All chemicals were of reagent grade, were obtained from commercial sources and were used without further purification. For the synthesis of (I), a mixture of H2L (0.0243 g, 0.1 mmol) and Cd(NO3)2·4H2O (0.0308 g, 0.1 mmol) in H2O (5 ml) was placed in a Teflon-lined stainless steel vessel, which was heated to 393 K for 3 d, and then cooled to room temperature at a rate of 5 K h-1. Colourless block-shaped crystals of (I) were obtained after filtration (yield 59.5%, based on H2L). Elemental analysis, calculated for C26H32Cd2N2O17: C 35.92, H 3.71, N 3.22%; found: C 35.96, H 3.64, N 3.26%. Spectroscopic analysis: IR (KBr, ν, cm-1): 3374 (s), 1612 (s), 1558 (vs), 1448 (s), 1364 (vs), 1070 (w), 842 (w), 777 (w), 740 (m), 634 (m), 565 (w), 506 (w).
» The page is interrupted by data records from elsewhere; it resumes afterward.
-- ==== Sys2Proof/Machine/Boundary.lean ====
section
/-! DEFINITION. FRAME_BOUNDARY: what a frame boundary of a scan-out does, in the order of R520. -/

namespace Sys2Proof.Machine

/-- CMP's ROUND_MODE takes effect at the next boundary (R94); in Mooring values are held (R588). -/
def Chip.cmpArith (c : Chip) : Chip := if c.mode.moored then c else c.commitRange 0x1000F4 0x1000F8

/-- The commits that fall due at a boundary of scan-out A (R514, R564, R568), then the lock of scan-out B (R560). In
Mooring they are held (R588). -/
def Chip.commitsA (c : Chip) : Chip :=
  if c.mode.moored then c
  else
    let was := c.eflag BSC_CTL_EN
    let c1 := (c.cmpArith.soDue 0).bscEnableCheck was
    let c2 := if c1.soLocked then c1.soDue 1 else c1
    c2.splitLock.routeCheck

/-- The group flips of a boundary in ascending order, and the layers that flipped (R516, R517); held in Mooring. -/
def Chip.flips (c : Chip) : Chip × List Nat :=
  if c.mode.moored then (c, [])
  else
    (List.range 4).foldl
      (fun (r : Chip × List Nat) g =>
        let q := r.1.groupDecide g
        (q, if r.1.armed g && !q.armed g && q.rd (CMP_GROUP_STAT_RESULT.at g) == 1 then r.2 ++ r.1.groupMembers g
            else r.2)) (c, [])

/-- The next frame of scan-out A starts, and with it that of a locked B; lines looked ahead for the frame that has left
are not kept. -/
def Chip.framesA (c : Chip) (flipped : List Nat) : Chip :=
  let c1 := (c.wbFrame.composeOn).onCmp fun k =>
    { k with live := (k.live.zipIdx).map fun x => if flipped.contains x.2 then x.1 else none }
  let c2 := if c1.soState 0 = 0 then c1 else c1.frameStart 0
  let c3 := if c2.soLocked then c2.frameStart 1 else c2
  c3.safeFrameStart

/-- A channel in FLIP_WAIT goes on to FLIP (Table 8.4). -/
def Chip.migBoundary (c : Chip) : Chip :=
  [0, 1].foldl (fun (c : Chip) ch => if c.migState ch = 2 then c.migFlip ch else c) c

/-- What the frame that has left ends: counters and stamps (R575, R576), output CRC, guarded rectangles. -/
def Chip.endsA (c : Chip) : Chip :=
  let c1 := (c.soTick 0).crcFrameEnd 0
  let c2 := if c1.soLocked then (c1.soTick 1).crcFrameEnd 1 else c1
  c2.safeFrameEnd

/-- A boundary of scan-out A; `ticks`: SOA cycles since the one before, for the plane allocator. -/
def Chip.boundaryA (c : Chip) (ticks : Nat) : Chip :=
  let c1 := c.endsA.moorStep
  let c2 := c1.bargeLuts.mfstBoundary.commitsA
  let f := c2.flips
  let c3 := (f.1.latchRings.flatBoundary f.2).framesA f.2
  let c4 := ((c3.lockStep.bpsRefresh.bpsAllocate ticks).bscRefresh).twpBoundary.mxBoundary.migBoundary
  c4.onMode fun m => { m with boundaries := min 2 (m.boundaries + 1) }

/-- A boundary of a scan-out B on a timing of its own. -/
def Chip.boundaryB (c : Chip) : Chip :=
  let c1 := (c.soTick 1).crcFrameEnd 1
  let c2 := if c1.mode.moored then c1 else c1.soDue 1
  if c2.soState 1 = 0 then c2 else c2.frameStart 1

/-- FRAME_BOUNDARY of scan-out `so`: 0 is A, 1 is B. A stopped scan-out has no boundaries, a locked B has those of A. -/
def execFrameBoundary (so ticks : Nat) (s : State) : Host.Outcome State Fault Refusal :=
  effect s fun c =>
    if so = 0 ∧ c.soState 0 ≠ 0 then c.withUses fun c => c.boundaryA ticks
    else if so = 1 ∧ c.soState 1 ≠ 0 ∧ c.soLocked = false then c.withUses Chip.boundaryB
    else c

end Sys2Proof.Machine
end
Crystal data, data collection and structure refinement details are summarized in Table 1. H atoms attached to C atoms were placed in geometrically idealized positions and included as riding atoms, with C—H = 0.95 Å and Uiso(H) = 1.2Ueq(C) for aromatic H atoms. Water H atoms were either located in difference Fourier maps or placed in calculated positions so as to yield favourable hydrogen-bond interactions, as far as possible. They were then constrained to ride on their parent O atoms, with O—H = 0.85 (2) Å and Uiso(H) = 1.2Ueq(O).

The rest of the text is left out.